> **What is expected**: Write out the stretch of lines below that begins at the line with "Within m s (State.retireUnit" and ends at the line with "rfl | refine State.feedDecoders_in", including both, exactly as given and nothing more.
=== Begin Enclosure ===
-- ==== Sys2Proof/Laws/Parts.lean ====
section
/-! SUPPORT. Laws/Parts.lean: the part of the state each array of register fields belongs to. -/

namespace Sys2Proof.Machine

/-- The keys an event may change. -/
abbrev eventRange (k : Nat) : Prop :=
  (0x40000020 * 32 ≤ k ∧ k < 0x4000002c * 32) ∨ (0x41e00000 * 32 ≤ k ∧ k < 0x41e00800 * 32 ∧ k % 32 ≤ 1) ∨ k = 0x42000008 * 32 + 29 ∨
    (0x42000100 * 32 ≤ k ∧ k < 0x420001c0 * 32 ∧ k % 32 = 30) ∨ (0x42600004 * 32 ≤ k ∧ k < 0x42600008 * 32)
theorem part_event {k : Nat} (h : eventRange k) : partOfKey k = 24 := by
  have e : eventKey k = true := by unfold eventKey; exact decide_eq_true h
  rw [partOfKey, if_pos e]
theorem part_block {k b : Nat} (h : ¬ eventRange k) (hb : (k / 32 - 0x40000000) / 0x200000 % 24 = b) : partOfKey k = b := by
  have e : ¬ eventKey k = true := fun e => h (by simpa only [eventKey, decide_eq_true_eq] using e)
  rw [partOfKey, if_neg e]; exact hb
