theorem State.fdpCount_in {x0 x1 m s a} (h : Within m s a) (hs : 34359738368 &&& m = 34359738368) :
    Within m s (State.fdpCount x0 x1 a) := by
  refine Within.step (m := 34359738368) h ?_ hs
  unfold State.fdpCount
  with_reducible repeat' first | exact .refl | refine Within.modZpm ?_ rfl

theorem State.detachRu_in {x0 x1 m s a} (h : Within m s a) (hs : 43356604485079072 &&& m = 43356604485079072) :
    Within m s (State.detachRu x0 x1 a) := by
  refine Within.step (m := 43356604485079072) h ?_ hs
  unfold State.detachRu; extract_lets
  with_reducible repeat' first | exact .refl | refine .ite ?_ ?_ | refine State.journalZone_in ?_ rfl | refine State.progTail_in ?_ rfl | refine State.enterZoneAt_in ?_ rfl | refine Within.modZpm ?_ rfl | extract_lets | dsimp +zetaDelta only

theorem State.healthCount_in {x0 m s a} (h : Within m s a) (hs : 68719476736 &&& m = 68719476736) :
    Within m s (State.healthCount x0 a) := by
  refine Within.step (m := 68719476736) h ?_ hs
  unfold State.healthCount
  with_reducible repeat' first | exact .refl | refine Within.modMed ?_ rfl

theorem State.loadHealth_in {x0 m s a} (h : Within m s a) (hs : 68719476736 &&& m = 68719476736) :
    Within m s (State.loadHealth x0 a) := by
  refine Within.step (m := 68719476736) h ?_ hs
  unfold State.loadHealth
  with_reducible repeat' first | exact .refl | refine Within.modMed ?_ rfl

theorem State.integrityError_in {m s a} (h : Within m s a) (hs : 68719476736 &&& m = 68719476736) :
    Within m s (State.integrityError a) := by
  refine Within.step (m := 68719476736) h ?_ hs
  unfold State.integrityError
  with_reducible repeat' first | exact .refl | refine Within.modMed ?_ rfl

theorem State.criticalWarning_in {x0 m s a} (h : Within m s a) (hs : 2251877123096576 &&& m = 2251877123096576) :
    Within m s (State.criticalWarning x0 a) := by
  refine Within.step (m := 2251877123096576) h ?_ hs
  unfold State.criticalWarning; extract_lets
  with_reducible repeat' first | exact .refl | refine .ite ?_ ?_ | refine State.raiseAen_in ?_ rfl | refine Within.modMed ?_ rfl | refine .each ?_ fun _ _ => ?_

theorem State.retireUnit_in {x0 x1 m s a} (h : Within m s a) (hs : 7318977013350464 &&& m = 7318977013350464) :
    Within m s (State.retireUnit x0 x1 a) := by
  refine Within.step (m := 7318977013350464) h ?_ hs
  unfold State.retireUnit; extract_lets
  with_reducible repeat' first | exact .refl | refine .ite ?_ ?_ | refine State.assertEvent_in ?_ rfl | refine State.criticalWarning_in ?_ rfl | refine State.healthCount_in ?_ rfl | refine State.modUnit_in ?_ rfl | refine Within.countAt ?_ MED_ERRCNT.RETIRED_part rfl
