theorem State.toDecoders_in {x0 x1 x2 x3 x4 m s a} (h : Within m s a) (hs : 2252899325313024 &&& m = 2252899325313024) :
    Within m s (State.toDecoders x0 x1 x2 x3 x4 a) := by
  refine Within.step (m := 2252899325313024) h ?_ hs
  unfold State.toDecoders; extract_lets
  with_reducible repeat' first | exact .refl | refine State.tally_in ?_ rfl | refine State.feedDecoders_in ?_ rfl | refine Within.modEcc ?_ rfl | extract_lets | dsimp +zetaDelta only

theorem State.dropDecodes_in {x0 x1 m s a} (h : Within m s a) (hs : 1099511627776 &&& m = 1099511627776) :
    Within m s (State.dropDecodes x0 x1 a) := by
  refine Within.step (m := 1099511627776) h ?_ hs
  unfold State.dropDecodes; extract_lets
  with_reducible repeat' first | exact .refl | refine State.feedDecoders_in ?_ rfl | refine Within.modEcc ?_ rfl | extract_lets | split | dsimp +zetaDelta only

theorem State.startCtx_in {x0 x1 x2 x3 m s a} (h : Within m s a) (hs : 549755813888 &&& m = 549755813888) :
    Within m s (State.startCtx x0 x1 x2 x3 a) := by
  refine Within.step (m := 549755813888) h ?_ hs
  unfold State.startCtx; extract_lets
  with_reducible repeat' first | exact .refl | refine State.modCtx_in ?_ rfl

theorem State.dequeue_in {x0 x1 x2 m s a} (h : Within m s a) (hs : 549755813888 &&& m = 549755813888) :
    Within m s (State.dequeue x0 x1 x2 a) := by
  refine Within.step (m := 549755813888) h ?_ hs
  unfold State.dequeue
  with_reducible repeat' first | exact .refl | refine State.setQueue_in ?_ rfl

theorem State.countStart_in {x0 x1 x2 x3 m s a} (h : Within m s a) (hs : 2252351716982786 &&& m = 2252351716982786) :
    Within m s (State.countStart x0 x1 x2 x3 a) := by
  refine Within.step (m := 2252351716982786) h ?_ hs
  unfold State.countStart; extract_lets
  with_reducible repeat' first | exact .refl | refine .ite ?_ ?_ | refine State.tally_in ?_ rfl | refine State.modCtx_in ?_ rfl | refine State.acctAdd_in ?_ rfl | refine Within.modBell ?_ rfl

theorem State.pauseDie_in {x0 x1 m s a} (h : Within m s a) (hs : 140737488355328 &&& m = 140737488355328) :
    Within m s (State.pauseDie x0 x1 a) := by
  refine Within.step (m := 140737488355328) h ?_ hs
  unfold State.pauseDie; extract_lets
  with_reducible repeat' first | exact .refl | refine .ite ?_ ?_ | refine Within.modPow ?_ rfl

theorem State.unparkReads_in {x0 x1 m s a} (h : Within m s a) (hs : 549755813888 &&& m = 549755813888) :
    Within m s (State.unparkReads x0 x1 a) := by
  refine Within.step (m := 549755813888) h ?_ hs
  unfold State.unparkReads; extract_lets
  with_reducible repeat' first | exact .refl | refine State.modEng_in ?_ rfl
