-- ==== Sys2Proof/Laws/Frames3.lean ====
section
/-! SUPPORT. Laws/Frames3.lean: which parts of the state each operation of Machine/CtlOps, HoldOps, Hold, Memory, CipOps, Cipher, PowerOps, Power, DictOps, EsnexOps, Recorder may change (see Machine/Frame.lean); a generated list, one lemma an operation. -/

namespace Sys2Proof.Machine

/-! CtlOps.lean -/

theorem State.setRet3_in {x0 x1 x2 m s a} (h : Within m s a) (hs : 8388608 &&& m = 8388608) :
    Within m s (State.setRet3 x0 x1 x2 a) := by
  refine Within.step (m := 8388608) h ?_ hs
  unfold State.setRet3
  with_reducible repeat' first | exact .refl | refine Within.setFldAt ?_ (AON_RET.WORD_part ..) rfl

theorem State.abandonEntry_in {x0 x1 x2 m s a} (h : Within m s a) (hs : 5207837378674688 &&& m = 5207837378674688) :
    Within m s (State.abandonEntry x0 x1 x2 a) := by
  refine Within.step (m := 5207837378674688) h ?_ hs
  unfold State.abandonEntry; extract_lets
  with_reducible repeat' first | exact .refl | refine State.assertEvent_in ?_ rfl | refine Within.countAt ?_ (PWR_DCNT.REFUSALS_part ..) rfl | refine Within.setFldAt ?_ PWR_LAST.CODE_part rfl | refine Within.setFldAt ?_ PWR_LAST.DOMAIN_part rfl | refine Within.setFldAt ?_ PWR_LAST.MASTER_part rfl | refine Within.countAt ?_ PWR_STAT.ABORTS_part rfl | refine Within.setFldAt ?_ PWR_STAT.CTRL_part rfl | refine Within.setFldAt ?_ PWR_STAT.STATE_part rfl | refine Within.putAt ?_ PWR_STAT.WAKEPEND_part rfl | refine Within.modPow ?_ rfl

theorem State.loseRails_in {m : Nat} {s a : State} (h : Within m s a) (hs : 72057318992248831 &&& m = 72057318992248831) : Within m s (State.loseRails a) :=
  h.step (m := 72057318992248831) (Within.most rfl rfl rfl fun c => ⟨rfl, Tab.rising_filter _ c.2⟩) hs

theorem State.raiseRail_in {x0 m s a} (h : Within m s a) (hs : 70368744177664 &&& m = 70368744177664) :
    Within m s (State.raiseRail x0 a) := by
  refine Within.step (m := 70368744177664) h ?_ hs
  unfold State.raiseRail
  with_reducible repeat' first | exact .refl | refine Within.modCtl ?_ rfl

theorem State.startStep2_in {x0 m s a} (h : Within m s a) (hs : 70368744177664 &&& m = 70368744177664) :
    Within m s (State.startStep2 x0 a) := by
  refine Within.step (m := 70368744177664) h ?_ hs
  unfold State.startStep2
  with_reducible repeat' first | exact .refl | refine Within.modCtl ?_ rfl

theorem State.setCoord_in {m s a} (h : Within m s a) (hs : 262144 &&& m = 262144) :
    Within m s (State.setCoord a) := by
  refine Within.step (m := 262144) h ?_ hs
  unfold State.setCoord
  with_reducible repeat' first | exact .refl | refine Within.putAt ?_ MGT_STAT.COORD_part rfl

theorem State.fixNode_in {m s a} (h : Within m s a) (hs : 8650752 &&& m = 8650752) :
    Within m s (State.fixNode a) := by
  refine Within.step (m := 8650752) h ?_ hs
  unfold State.fixNode; extract_lets
  with_reducible repeat' first | exact .refl | refine State.setCoord_in ?_ rfl | refine Within.setFldAt ?_ (AON_RET.WORD_part ..) rfl | refine Within.setFldAt ?_ MGT_STAT.NODE_part rfl

theorem State.leaveReset_in {m s a} (h : Within m s a) (hs : 5155062978772993 &&& m = 5155062978772993) :
    Within m s (State.leaveReset a) := by
  refine Within.step (m := 5155062978772993) h ?_ hs
  unfold State.leaveReset; extract_lets
  with_reducible repeat' first | exact .refl | refine State.fixNode_in ?_ rfl | refine State.setRet3_in ?_ rfl | refine State.startPowerUp_in ?_ rfl | refine State.assertIf_in ?_ rfl | refine Within.setFldAt ?_ PWR_STAT.CTRL_part rfl | refine Within.setFldAt ?_ PWR_STAT.STATE_part rfl | refine Within.setFldAt ?_ SAF_PST.FAILED_part rfl | refine Within.putAt ?_ SYS_CLKSTAT.PLLCORE_part rfl | refine Within.putAt ?_ SYS_CLKSTAT.PLLDATA_part rfl | refine Within.putAt ?_ SYS_CLKSTAT.PLLPHY_part rfl | refine Within.putAt ?_ SYS_CLKSTAT.XTAL_part rfl | refine Within.setFldAt ?_ SYS_RSTCAUSE.CAUSE_part rfl | refine Within.setFldAt ?_ SYS_RSTCAUSE.PGFAIL_part rfl | refine Within.modCtl ?_ rfl | refine Within.modMemc ?_ rfl

theorem State.railGood_in {x0 m s a} (h : Within m s a) (hs : 5155062978772993 &&& m = 5155062978772993) :
    Within m s (State.railGood x0 a) := by
  refine Within.step (m := 5155062978772993) h ?_ hs
  unfold State.railGood; extract_lets
  with_reducible repeat' first | exact .refl | refine .ite ?_ ?_ | refine State.leaveReset_in ?_ rfl | refine State.raiseRail_in ?_ rfl | refine Within.modCtl ?_ rfl

theorem State.railLate_in {x0 m s a} (h : Within m s a) (hs : 211106240921600 &&& m = 211106240921600) :
    Within m s (State.railLate x0 a) := by
  refine Within.step (m := 211106240921600) h ?_ hs
  unfold State.railLate; extract_lets
  with_reducible repeat' first | exact .refl | refine .ite ?_ ?_ | refine State.setRet3_in ?_ rfl | refine Within.modCtl ?_ rfl | refine Within.modPow ?_ rfl

theorem State.railRetry_in {m s a} (h : Within m s a) (hs : 70368744177664 &&& m = 70368744177664) :
    Within m s (State.railRetry a) := by
  refine Within.step (m := 70368744177664) h ?_ hs
  unfold State.railRetry
  with_reducible repeat' first | exact .refl | refine .ite ?_ ?_ | refine State.raiseRail_in ?_ rfl | refine Within.modCtl ?_ rfl

theorem State.mainGoodStart_in {m s a} (h : Within m s a) (hs : 70368744177664 &&& m = 70368744177664) :
    Within m s (State.mainGoodStart a) := by
  refine Within.step (m := 70368744177664) h ?_ hs
  unfold State.mainGoodStart; extract_lets
  with_reducible repeat' first | exact .refl | refine .ite ?_ ?_ | refine State.raiseRail_in ?_ rfl | refine Within.modCtl ?_ rfl

theorem State.notWoken_in {m s a} (h : Within m s a) (hs : 8388608 &&& m = 8388608) :
    Within m s (State.notWoken a) := by
  refine Within.step (m := 8388608) h ?_ hs
  unfold State.notWoken
  with_reducible repeat' first | exact .refl | refine Within.setFldAt ?_ AON_WAKE.CAUSE_part rfl

theorem State.restartNow_in {x0 m s a} (h : Within m s a) (hs : 72057318992248831 &&& m = 72057318992248831) :
    Within m s (State.restartNow x0 a) := by
  refine Within.step (m := 72057318992248831) h ?_ hs
  unfold State.restartNow
  with_reducible repeat' first | exact .refl | refine State.notWoken_in ?_ rfl | refine State.raiseRail_in ?_ rfl | refine State.loseRails_in ?_ rfl | refine Within.modCtl ?_ rfl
=== End Enclosure ===
> **Task solution**:
    Within m s (State.retireUnit x0 x1 a) := by
  refine Within.step (m := 7318977013350464) h ?_ hs
  unfold State.retireUnit; extract_lets
  with_reducible repeat' first | exact .refl | refine .ite ?_ ?_ | refine State.assertEvent_in ?_ rfl | refine State.criticalWarning_in ?_ rfl | refine State.healthCount_in ?_ rfl | refine State.modUnit_in ?_ rfl | refine Within.countAt ?_ MED_ERRCNT.RETIRED_part rfl
theorem State.toDecoders_in {x0 x1 x2 x3 x4 m s a} (h : Within m s a) (hs : 2252899325313024 &&& m = 2252899325313024) :
    Within m s (State.toDecoders x0 x1 x2 x3 x4 a) := by
  refine Within.step (m := 2252899325313024) h ?_ hs
  unfold State.toDecoders; extract_lets
  with_reducible repeat' first | exact .refl | refine State.tally_in ?_ rfl | refine State.feedDecoders_in ?_ rfl | refine Within.modEcc ?_ rfl | extract_lets | dsimp +zetaDelta only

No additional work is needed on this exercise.